The legislation now heads to the full council, which will take it up on September 26—or sooner, if Herbold and council president Debora Juarez decide to amend council rules to push it through faster.

Substantively, the bill is more or less the same as a version the council narrowly rejected, with Lewis casting the deciding vote, in June; that is, it criminalizes public drug use and simple drug possession at the local level, mostly aligning the city’s law with state legislation that made public drug use and simple possession gross misdemeanors earlier this year. (Unlike state law, the city bill exempts cannabis.)

The newest version, which includes pages of new “whereas” clauses describing the fentanyl addiction crisis and stipulating that the city does not want another drug war, says police should show a preference for diversion to treatment and other programs when deciding whether to book people for drug use or possession. The new reference to diversion mirrors the new state law, which says that police are “encouraged to offer a referral” to treatment or  diversion programs “in lieu of arrest.”

Proponents of the bill, including Lewis, called this new clause a substantive change that helped transform the bill into a “balanced” piece of legislation. “What we’re really focusing on here is how to take full advantage of our provider community and the resources that they bring to to the forefront to facilitate warm handoffs from law enforcement” into programs like LEAD (Let Everyone Advance With Dignity), a successful pre-arrest diversion program, Lewis said. The state law adopted earlier this year also encourages LEAD referrals, mentioning the program by name 36 times.

“We have spent the last three years finding one-time funding sources to plug that gap at LEAD. If the funding gap from last year is the same [in Harrell’s 2024 budget], it will start to impugn our ability to actually do what this bill purports that it will do.”—Council budget chair Teresa Mosqueda

For those who end up arrested under the new law, Lewis said, the legislation also provides the option of pre-trial diversion, in which the city attorney’s office would decline to file charges if a person agreed to go through one of several programs offered through Davison’s office. “If they complete that referral, then they decline the the case,” Lewis said during a recent episode of the Seattle Channel’s “Seattle Inside/Out.”. “They won’t pursue it. Incredibly effective program. Twice as many people who go through pre-file diversion do not re-offend as people who go to jail. Very important statistic.”

While this may be true, as PubliCola has reported, the city’s pre-trial diversion programs are targeted toward young adults and people who are generally high-functioning; they are specifically inappropriate for the chronically homeless and profoundly addicted people the drug legislation is meant to target.

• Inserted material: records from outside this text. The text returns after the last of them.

/-! ### KV pages (09_attention.md, R225 to R234) -/

/-- What ALLOC (1), SHARE (2) and RELEASE (3) do to a page (Table 9.13): the page after, or the code of the refusal. -/
def kvTable (op : Nat) (g : KvPage) : Except Nat KvPage :=
  if op = 1 then (if kvState g = 0 then .ok { g with refs := 1 } else .error 2)
  else if g.refs = 0 then .error 3
  else if op = 3 then .ok { g with refs := g.refs - 1 }
  else if g.refs < 65535 then .ok { g with refs := g.refs + 1 } else .error 4

/-- The command that applies an entry. -/
def kvCommand (p : PartId) (op : Nat) : Instr :=
  if op = 1 then .alloc p else if op = 2 then .share p else if op = 3 then .kvpRelease p else .cow p

/-- An entry of a partition's oldest request is applied or refused by Table 9.13: no other page changes, a refused entry changes no page at all, and it
ends the request, whose completion, with its index and its code, is held for the host. -/
def Claims.KvEntries : Prop :=
  ∀ (s : State) (p : PartId) (r : KvReq) (e : BitVec 64 × BitVec 64) (op : Nat), 1 ≤ op → op ≤ 3 → kvFront s p = some r → r.copy = none → r.ended = none →
    kvEntry r = some e → kvOp e = op →
      let res := if kvMalformed e || !inPool s p (kvVa e) then .error 1 else kvTable op (kvPage s p (kvVa e))
      ∃ t, exec (kvCommand p op) s = .next t ∧ t.stks = s.stks ∧
        (∀ q va, kvKey q va ≠ kvKey p (kvVa e) → kvPage t q va = kvPage s q va) ∧
        (∀ g, res = .ok g → kvPage t p (kvVa e) = g) ∧
        (∀ code, res = .error code → kvPage t p (kvVa e) = kvPage s p (kvVa e) ∧ t.kvp.evRefused = true ∧
          (devRoom s p r.channel = true → (⟨2, kvBody r r.applied code, 0, false⟩ : HeldEntry) ∈ (getCh t p r.channel).ring.held))

/-- COW (R228, R229): the checks of Table 9.13 in their order, and what a copy that starts leaves; at its end, once its 64 units
have been read and written, the source has one reference fewer and both pages are no longer COPYING. -/
def Claims.KvCopies : Prop :=
  ∀ (s : State) (p : PartId) (r : KvReq), kvFront s p = some r → r.ended = none →
    (∀ e, r.copy = none → kvEntry r = some e → kvOp e = 4 →
      let g := kvPage s p (kvVa e)
      let code := if kvMalformed e || !inPool s p (kvVa e) || !inPool s p (kvDst e) then 1 else if kvDst e = kvVa e then 5
        else if g.refs = 0 then 3 else if kvState (kvPage s p (kvDst e)) ≠ 0 then 2 else 0
      ∃ t, exec (.cow p) s = .next t ∧ t.stks = s.stks ∧
        (code ≠ 0 → (∀ q va, kvPage t q va = kvPage s q va) ∧ t.kvp.evRefused = true) ∧
        (code = 0 → kvPage t p (kvVa e) = { g with copying := true } ∧
          kvPage t p (kvDst e) = { kvPage s p (kvDst e) with refs := 1, copying := true } ∧
          kvFront t p = some { r with copy := some (kvVa e, kvDst e) })) ∧
    (∀ va dst, r.copy = some (va, dst) → r.done < 128 → exec (.kvpCopyEnd p) s = .next s) ∧
    (∀ va dst, r.copy = some (va, dst) → 128 ≤ r.done → kvKey p va ≠ kvKey p dst →
      ∃ t, exec (.kvpCopyEnd p) s = .next t ∧
        kvPage t p va = { kvPage s p va with refs := (kvPage s p va).refs - 1, copying := false } ∧
        kvPage t p dst = { kvPage s p dst with copying := false } ∧ t.kvp.copies = s.kvp.copies + 1 ∧
        vget (vget t.meters p) 7 = vget (vget s.meters p) 7 + 65536)

/-- A write of a KVP_SEL register selects a page and latches its state and its counts, or zeros where there is no such page (R234). -/
def Claims.KvSelection : Prop :=
  ∀ (s : State) (w : KvpSel) (v : W32),
    ∃ t, exec (.kvpSelect w v) s = .next t ∧
      t.kvp.selPart = (if w = .part then v.toNat % 32 else s.kvp.selPart) ∧
      t.kvp.selLo = (if w = .vaLo then v &&& 0xFFFF8000 else s.kvp.selLo) ∧
      t.kvp.selHi = (if w = .vaHi then v &&& 0xFFFF else s.kvp.selHi) ∧
      (∀ q va, kvPage t q va = kvPage s q va) ∧
      let p : PartId := Fin.ofNat 32 t.kvp.selPart
      let va := (t.kvp.selHi.toNat % 65536) * 2 ^ 32 + t.kvp.selLo.toNat / 32768 * 32768
      if (getPart s p).live = true ∧ inPool s p va = true then
        t.kvp.state = BitVec.ofNat 32 (4 + kvState (kvPage s p va)) ∧
        t.kvp.counts = BitVec.ofNat 32 ((kvPage s p va).refs * 65536 + (kvPage s p va).leases)
      else t.kvp.state = 0 ∧ t.kvp.counts = 0

/-! ### Fused attention (09_attention.md, R206 to R224) -/

/-- Which keys a query row sees (Table 9.5): positions are unsigned 32-bit integers, and a bound below 0 is taken as 0,
which is left out as every bound is (the model's reading, log 32). -/
def Obligations.AttnMask : Prop :=
  ∀ (b : List Byte) (q : Nat) (p : W32),
    let here : W32 := BitVec.ofNat 32 (atQPos b + q)
    let low : W32 := if here.toNat < atWindow b then 0 else here - BitVec.ofNat 32 (atWindow b)
    (atMask b = 0 → atVisible b q p.toNat = true) ∧
    (atMask b = 1 → (atVisible b q p.toNat = true ↔ p ≤ here)) ∧
    (atMask b = 2 → (atVisible b q p.toNat = true ↔ low < p ∧ p ≤ here)) ∧
    (atMask b = 3 → (atVisible b q p.toNat = true ↔ p.toNat < atPrefix b ∨ p ≤ here))

/-- The rows that a returning fetch brings, put to those of their kind (R220). -/
def fetchRows (a : AttnRun) (f : AttnFetch) (t : Tbl (List Byte)) : Tbl (List Byte) :=
  (List.range f.rows).foldl (fun u r => tset u (f.key + r) ((f.data.drop (r * atB a.block)).take (atB a.block))) t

An amendment by Sara Nelson removed language requiring officers “make a reasonable attempt to contact and coordinate efforts for diversion, outreach, and other alternatives to arrest consider diversion” before arresting someone under the law. That amendment, which passed 3-2 (with Mosqueda and Herbold voting “no”) effectively means that it will be up to officers to decide whether to direct people to diversion based on unidentified criteria. The bill says that the mayor plans to issue an executive order stating that diversion is the city’s “standard approach.”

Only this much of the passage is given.